"Alanbrooke," wrote General MacArthur, "is undoubtedly the greatest
soldier that England has produced since Wellington." He fought with the
artillery in the First World War, had a brilliant career as a peacetime
soldier, and conducted his Corps with exemplary calm and courage in the
retreat to Dunkirk. In November 1941 Churchill selected him as Chief of
the Imperial General Staff, and from that moment he became indispensable
in Whitehall, the one man who could never be spared for the more
spectacular feats of war on the battlefield which he longed to
undertake.
Alanbrooke was the master strategist of the British military effort. His
partnership with Churchill--the statesman's imagination and inspired
energy perfectly complementing the soldier's clarity of mind and
unflinching realism--was often turbulent, yet endlessly fruitful.
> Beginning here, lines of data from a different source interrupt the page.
/-- Every step leaves the `OTHER` bits of `ISTR` 0 (10_state.md R48) and the `OTHER` bits of every channel register as
they were (R39), also of the register values that tasks have read and not yet written back; only `CR.INIT` and the
claims change a configuration field (R38): no other command does while no other task steps within it, and no step of
the environment does (48_peripheral.md R275). -/
def Obligations.StepKeepsReservedBits : Prop :=
  (∀ s s' : State, istrOthersZero s → step s = .next s' → istrOthersZero s') ∧
  (∀ s s' : State, chepLayoutWf s.params.chep = true → readsAgree s → step s = .next s' →
    readsAgree s' ∧ ∀ c, readChep s' c &&& pMask s.params.chep = readChep s c &&& pMask s.params.chep) ∧
  (∀ (i : Instr) (s s' : State), chepLayoutWf s.params.chep = true → noTaskSteps s → exec i s = .next s' →
    (∀ ch etype dev, i ≠ .crInit ch etype dev) → (∀ ch d etype dev mps, i ≠ .chClaim ch d etype dev mps) →
    (∀ dev mps, i ≠ .chReconf0 dev mps) →
    ∀ c, readChep s' c &&& rwMask s.params.chep = readChep s c &&& rwMask s.params.chep) ∧
  (∀ (s : State) (e : EnvStep) (rest : List Input), chepLayoutWf s.params.chep = true → s.fault = none →
    s.inputs = .event (.env e) :: rest → ∃ s', step s = .next s' ∧ ∀ c,
      readChep s' c &&& (rwMask s.params.chep ||| pMask s.params.chep) =
        readChep s c &&& (rwMask s.params.chep ||| pMask s.params.chep))

/-- What no step undoes: parameters, log, clock, generation, and within a generation the bump pointer and the in-use
marks (10_state.md R42, R43, R64, R66, R69, 41_allocator.md R152). -/
def Obligations.StepOnlyForward : Prop := ∀ s s' : State, step s = .next s' → OnlyForward s s'
end

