-- ==== Sys2Proof/Laws/State.lean ====
section
/-! SUPPORT. One lemma per field per named update of the state: what the update leaves, and what it puts where it writes.
No later proof unfolds a record update. -/

namespace Sys2Proof.Machine

/-! `raiseFault` -/

@[simp] theorem raiseFault_params (r : Fault) (s : State) : (raiseFault r s).params = s.params := rfl
@[simp] theorem raiseFault_pma (r : Fault) (s : State) : (raiseFault r s).pma = s.pma := rfl
@[simp] theorem raiseFault_chep (r : Fault) (s : State) : (raiseFault r s).chep = s.chep := rfl
@[simp] theorem raiseFault_istr (r : Fault) (s : State) : (raiseFault r s).istr = s.istr := rfl
@[simp] theorem raiseFault_errChan (r : Fault) (s : State) : (raiseFault r s).errChan = s.errChan := rfl
@[simp] theorem raiseFault_connected (r : Fault) (s : State) : (raiseFault r s).connected = s.connected := rfl
@[simp] theorem raiseFault_alloc (r : Fault) (s : State) : (raiseFault r s).alloc = s.alloc := rfl
@[simp] theorem raiseFault_htIn (r : Fault) (s : State) : (raiseFault r s).htIn = s.htIn := rfl
@[simp] theorem raiseFault_htOut (r : Fault) (s : State) : (raiseFault r s).htOut = s.htOut := rfl
@[simp] theorem raiseFault_wakerIn (r : Fault) (s : State) : (raiseFault r s).wakerIn = s.wakerIn := rfl
@[simp] theorem raiseFault_wakerOut (r : Fault) (s : State) : (raiseFault r s).wakerOut = s.wakerOut := rfl
@[simp] theorem raiseFault_wakerBus (r : Fault) (s : State) : (raiseFault r s).wakerBus = s.wakerBus := rfl
@[simp] theorem raiseFault_tasks (r : Fault) (s : State) : (raiseFault r s).tasks = s.tasks := rfl
@[simp] theorem raiseFault_now (r : Fault) (s : State) : (raiseFault r s).now = s.now := rfl
@[simp] theorem raiseFault_fault (r : Fault) (s : State) : (raiseFault r s).fault = some r := rfl
@[simp] theorem raiseFault_log (r : Fault) (s : State) : (raiseFault r s).log = s.log := rfl
@[simp] theorem raiseFault_task (r : Fault) (s : State) : (raiseFault r s).task = s.task := rfl
@[simp] theorem raiseFault_data (r : Fault) (s : State) : (raiseFault r s).data = s.data := rfl
@[simp] theorem raiseFault_timeout (r : Fault) (s : State) : (raiseFault r s).timeout = s.timeout := rfl
@[simp] theorem raiseFault_inputs (r : Fault) (s : State) : (raiseFault r s).inputs = s.inputs := rfl
@[simp] theorem raiseFault_slots (r : Fault) (s : State) : (raiseFault r s).slots = s.slots := rfl
@[simp] theorem raiseFault_irqSlots (r : Fault) (s : State) : (raiseFault r s).irqSlots = s.irqSlots := rfl
@[simp] theorem raiseFault_inProgress (r : Fault) (s : State) : (raiseFault r s).inProgress = s.inProgress := rfl
@[simp] theorem raiseFault_draws (r : Fault) (s : State) : (raiseFault r s).draws = s.draws := rfl
@[simp] theorem raiseFault_out (r : Fault) (s : State) : (raiseFault r s).out = s.out := rfl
Under
his chairmanship the Chiefs of Staff became the most efficient machine
for the conduct of war which Britain, perhaps the world, had ever seen.
His influence in the shaping of global strategy was immeasurable.
Born the son of Brigadier The Honourable William Fraser (1890-1964) DSO
MC, who had been the military attache in Paris when the Second World War
begun, David Fraser was educated at Eton College and Christ Church
College, Oxford. He left school to enlist at earliest opportunity after
the Second World War begun, and joined his father's regiment, the
Grenadier Guards in 1940, serving for much of the War with the Guards
Armoured Division, later in North West Europe, ending the war in the
rank of Major. He was appointed General Officer Commanding 4th Division
in 1969, Assistant Chief of Defence Staff (Policy) in 1971 and Vice
Chief of the Imperial General Staff in 1973. He went on to be British
Military Representative to NATO in 1975, and Commandant of the Royal
College of Defence Studies in 1977 before retiring in 1980.